--- SOURCE MATERIAL Enclosed Below ---
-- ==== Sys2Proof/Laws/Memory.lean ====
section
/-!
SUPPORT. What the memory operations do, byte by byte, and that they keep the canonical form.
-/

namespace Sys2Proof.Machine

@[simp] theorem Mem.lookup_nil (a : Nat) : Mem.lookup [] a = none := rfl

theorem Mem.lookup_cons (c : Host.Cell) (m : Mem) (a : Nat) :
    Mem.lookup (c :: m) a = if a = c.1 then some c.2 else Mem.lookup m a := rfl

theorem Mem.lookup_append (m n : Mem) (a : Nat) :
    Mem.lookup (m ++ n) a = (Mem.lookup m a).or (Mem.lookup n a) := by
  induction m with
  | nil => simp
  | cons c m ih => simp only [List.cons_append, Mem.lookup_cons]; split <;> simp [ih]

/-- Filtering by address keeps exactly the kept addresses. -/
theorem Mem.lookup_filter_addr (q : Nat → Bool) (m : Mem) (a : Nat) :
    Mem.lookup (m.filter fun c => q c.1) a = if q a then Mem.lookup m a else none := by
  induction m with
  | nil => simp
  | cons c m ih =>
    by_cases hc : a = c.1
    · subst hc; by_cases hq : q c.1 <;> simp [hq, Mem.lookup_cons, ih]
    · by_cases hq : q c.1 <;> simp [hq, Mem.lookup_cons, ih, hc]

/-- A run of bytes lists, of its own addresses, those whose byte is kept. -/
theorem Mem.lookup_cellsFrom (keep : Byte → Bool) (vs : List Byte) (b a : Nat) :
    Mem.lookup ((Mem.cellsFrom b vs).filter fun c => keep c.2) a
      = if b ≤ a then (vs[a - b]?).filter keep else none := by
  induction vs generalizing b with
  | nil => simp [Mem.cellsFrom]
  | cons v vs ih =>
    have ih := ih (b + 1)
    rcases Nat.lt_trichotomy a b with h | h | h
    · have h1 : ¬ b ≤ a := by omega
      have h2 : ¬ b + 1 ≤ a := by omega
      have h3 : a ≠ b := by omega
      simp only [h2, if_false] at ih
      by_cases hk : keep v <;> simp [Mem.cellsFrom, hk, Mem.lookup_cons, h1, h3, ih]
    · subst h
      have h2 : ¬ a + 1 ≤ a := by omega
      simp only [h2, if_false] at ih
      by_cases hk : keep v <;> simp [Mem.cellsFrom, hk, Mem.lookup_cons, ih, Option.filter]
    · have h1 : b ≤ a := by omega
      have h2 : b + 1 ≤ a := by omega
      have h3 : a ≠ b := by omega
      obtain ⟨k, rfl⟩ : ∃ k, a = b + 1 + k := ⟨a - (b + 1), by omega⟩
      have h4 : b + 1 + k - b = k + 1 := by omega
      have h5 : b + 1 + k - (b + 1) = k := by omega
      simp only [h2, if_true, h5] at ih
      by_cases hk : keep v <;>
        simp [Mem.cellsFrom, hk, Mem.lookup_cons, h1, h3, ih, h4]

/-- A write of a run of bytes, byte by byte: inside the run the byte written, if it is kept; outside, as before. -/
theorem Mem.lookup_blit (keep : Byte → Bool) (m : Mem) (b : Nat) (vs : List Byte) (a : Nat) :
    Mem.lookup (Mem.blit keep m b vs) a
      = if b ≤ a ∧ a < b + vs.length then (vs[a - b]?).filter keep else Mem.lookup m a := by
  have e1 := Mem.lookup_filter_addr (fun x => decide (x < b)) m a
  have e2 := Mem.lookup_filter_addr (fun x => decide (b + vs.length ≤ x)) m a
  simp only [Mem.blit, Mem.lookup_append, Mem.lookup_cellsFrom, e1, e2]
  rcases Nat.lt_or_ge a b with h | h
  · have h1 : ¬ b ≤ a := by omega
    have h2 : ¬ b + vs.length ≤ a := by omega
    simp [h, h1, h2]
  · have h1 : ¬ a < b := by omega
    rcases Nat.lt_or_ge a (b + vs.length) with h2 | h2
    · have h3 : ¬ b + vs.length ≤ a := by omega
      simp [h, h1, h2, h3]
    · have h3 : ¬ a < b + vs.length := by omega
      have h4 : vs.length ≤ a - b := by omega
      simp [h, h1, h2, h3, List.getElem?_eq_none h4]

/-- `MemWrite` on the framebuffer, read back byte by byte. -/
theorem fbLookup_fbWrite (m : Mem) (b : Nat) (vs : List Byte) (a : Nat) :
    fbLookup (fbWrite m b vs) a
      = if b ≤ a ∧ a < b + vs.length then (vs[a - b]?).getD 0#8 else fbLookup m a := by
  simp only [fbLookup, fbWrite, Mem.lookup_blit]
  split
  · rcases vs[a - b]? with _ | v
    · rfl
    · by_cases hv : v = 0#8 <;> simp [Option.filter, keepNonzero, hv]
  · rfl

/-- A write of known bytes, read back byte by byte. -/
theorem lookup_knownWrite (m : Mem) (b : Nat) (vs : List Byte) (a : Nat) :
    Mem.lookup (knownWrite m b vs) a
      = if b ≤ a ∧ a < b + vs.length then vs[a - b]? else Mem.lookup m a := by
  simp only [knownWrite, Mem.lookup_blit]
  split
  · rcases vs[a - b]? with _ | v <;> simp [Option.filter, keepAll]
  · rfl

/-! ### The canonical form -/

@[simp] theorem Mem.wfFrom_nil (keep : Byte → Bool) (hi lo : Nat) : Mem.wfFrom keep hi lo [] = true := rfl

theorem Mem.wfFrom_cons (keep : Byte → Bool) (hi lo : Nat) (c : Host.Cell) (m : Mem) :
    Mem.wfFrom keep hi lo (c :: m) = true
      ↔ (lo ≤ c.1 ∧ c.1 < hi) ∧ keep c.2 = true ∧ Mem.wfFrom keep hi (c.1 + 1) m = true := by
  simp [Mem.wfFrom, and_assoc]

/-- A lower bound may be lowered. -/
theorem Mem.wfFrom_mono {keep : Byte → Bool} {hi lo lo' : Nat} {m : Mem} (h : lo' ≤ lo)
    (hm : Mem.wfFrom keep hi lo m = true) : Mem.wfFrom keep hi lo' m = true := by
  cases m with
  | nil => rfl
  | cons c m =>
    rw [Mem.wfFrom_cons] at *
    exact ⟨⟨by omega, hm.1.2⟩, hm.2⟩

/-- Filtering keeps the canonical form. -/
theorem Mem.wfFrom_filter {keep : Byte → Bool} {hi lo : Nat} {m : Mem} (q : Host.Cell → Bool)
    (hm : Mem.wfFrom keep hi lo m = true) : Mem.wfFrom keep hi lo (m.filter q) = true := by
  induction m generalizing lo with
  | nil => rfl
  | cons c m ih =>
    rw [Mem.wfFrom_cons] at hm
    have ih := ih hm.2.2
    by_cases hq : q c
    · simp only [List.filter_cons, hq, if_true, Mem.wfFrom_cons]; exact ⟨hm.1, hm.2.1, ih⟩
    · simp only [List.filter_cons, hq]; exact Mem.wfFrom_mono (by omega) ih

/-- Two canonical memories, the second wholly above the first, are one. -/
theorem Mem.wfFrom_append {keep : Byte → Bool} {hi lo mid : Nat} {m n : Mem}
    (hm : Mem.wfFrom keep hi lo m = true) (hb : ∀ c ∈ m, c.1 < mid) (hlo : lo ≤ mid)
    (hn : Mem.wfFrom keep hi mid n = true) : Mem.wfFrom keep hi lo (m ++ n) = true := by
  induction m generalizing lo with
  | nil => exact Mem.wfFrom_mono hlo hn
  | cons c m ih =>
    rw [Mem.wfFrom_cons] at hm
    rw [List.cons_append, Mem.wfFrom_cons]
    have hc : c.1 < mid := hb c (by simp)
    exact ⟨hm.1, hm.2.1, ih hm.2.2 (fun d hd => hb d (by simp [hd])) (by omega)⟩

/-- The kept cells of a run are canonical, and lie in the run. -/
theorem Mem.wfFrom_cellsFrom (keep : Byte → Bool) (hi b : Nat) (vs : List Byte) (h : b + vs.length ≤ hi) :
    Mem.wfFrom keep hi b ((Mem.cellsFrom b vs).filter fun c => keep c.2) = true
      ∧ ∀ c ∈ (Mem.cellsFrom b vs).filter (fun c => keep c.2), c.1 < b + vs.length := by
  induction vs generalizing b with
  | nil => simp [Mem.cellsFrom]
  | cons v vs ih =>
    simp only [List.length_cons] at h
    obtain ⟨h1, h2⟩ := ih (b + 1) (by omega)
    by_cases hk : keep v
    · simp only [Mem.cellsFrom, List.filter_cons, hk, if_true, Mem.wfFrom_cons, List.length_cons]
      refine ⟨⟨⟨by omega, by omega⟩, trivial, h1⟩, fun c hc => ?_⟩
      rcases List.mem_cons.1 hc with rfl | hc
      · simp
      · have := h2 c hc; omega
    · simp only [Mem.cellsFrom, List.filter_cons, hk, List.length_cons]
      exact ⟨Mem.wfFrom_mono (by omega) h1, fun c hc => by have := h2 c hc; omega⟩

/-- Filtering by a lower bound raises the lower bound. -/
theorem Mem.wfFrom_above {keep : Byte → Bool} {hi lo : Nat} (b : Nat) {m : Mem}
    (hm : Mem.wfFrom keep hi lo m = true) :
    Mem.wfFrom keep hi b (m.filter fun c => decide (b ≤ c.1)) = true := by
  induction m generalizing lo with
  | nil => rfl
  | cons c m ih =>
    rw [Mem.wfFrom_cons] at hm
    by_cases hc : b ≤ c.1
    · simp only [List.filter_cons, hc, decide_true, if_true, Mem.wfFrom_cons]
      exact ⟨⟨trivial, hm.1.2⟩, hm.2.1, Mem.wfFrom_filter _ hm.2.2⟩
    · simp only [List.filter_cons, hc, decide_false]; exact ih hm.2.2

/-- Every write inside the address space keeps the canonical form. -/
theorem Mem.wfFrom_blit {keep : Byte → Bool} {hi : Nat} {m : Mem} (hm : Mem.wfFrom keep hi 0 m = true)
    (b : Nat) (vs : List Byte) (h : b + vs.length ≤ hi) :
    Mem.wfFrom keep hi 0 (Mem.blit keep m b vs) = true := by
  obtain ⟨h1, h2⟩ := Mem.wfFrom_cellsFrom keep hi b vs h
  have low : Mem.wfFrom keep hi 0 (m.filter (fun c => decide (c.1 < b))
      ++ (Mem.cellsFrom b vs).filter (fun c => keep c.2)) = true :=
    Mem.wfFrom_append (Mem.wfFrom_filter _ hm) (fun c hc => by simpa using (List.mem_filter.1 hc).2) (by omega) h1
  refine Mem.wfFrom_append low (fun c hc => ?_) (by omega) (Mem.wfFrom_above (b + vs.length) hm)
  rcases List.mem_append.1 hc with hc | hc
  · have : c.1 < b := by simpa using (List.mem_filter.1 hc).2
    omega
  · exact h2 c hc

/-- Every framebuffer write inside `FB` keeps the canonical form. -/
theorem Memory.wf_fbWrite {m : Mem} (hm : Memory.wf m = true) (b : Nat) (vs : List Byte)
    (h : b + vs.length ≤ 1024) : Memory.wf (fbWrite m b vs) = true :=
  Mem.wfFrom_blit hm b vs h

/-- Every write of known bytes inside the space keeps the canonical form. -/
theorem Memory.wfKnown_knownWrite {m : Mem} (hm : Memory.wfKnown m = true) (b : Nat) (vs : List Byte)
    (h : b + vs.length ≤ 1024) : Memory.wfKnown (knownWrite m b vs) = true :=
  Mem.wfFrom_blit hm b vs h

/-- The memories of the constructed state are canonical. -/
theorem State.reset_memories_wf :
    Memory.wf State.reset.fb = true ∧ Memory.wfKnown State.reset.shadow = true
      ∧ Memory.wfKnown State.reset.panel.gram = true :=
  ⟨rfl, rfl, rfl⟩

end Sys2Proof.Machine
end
--- End of Enclosed SOURCE MATERIAL ---
**EXERCISE OBJECTIVE**
Whichever lines of the data include the word "subst", pull them out.

**RESPONSE**
    · subst hc; by_cases hq : q c.1 <;> simp [hq, Mem.lookup_cons, ih]
    · subst h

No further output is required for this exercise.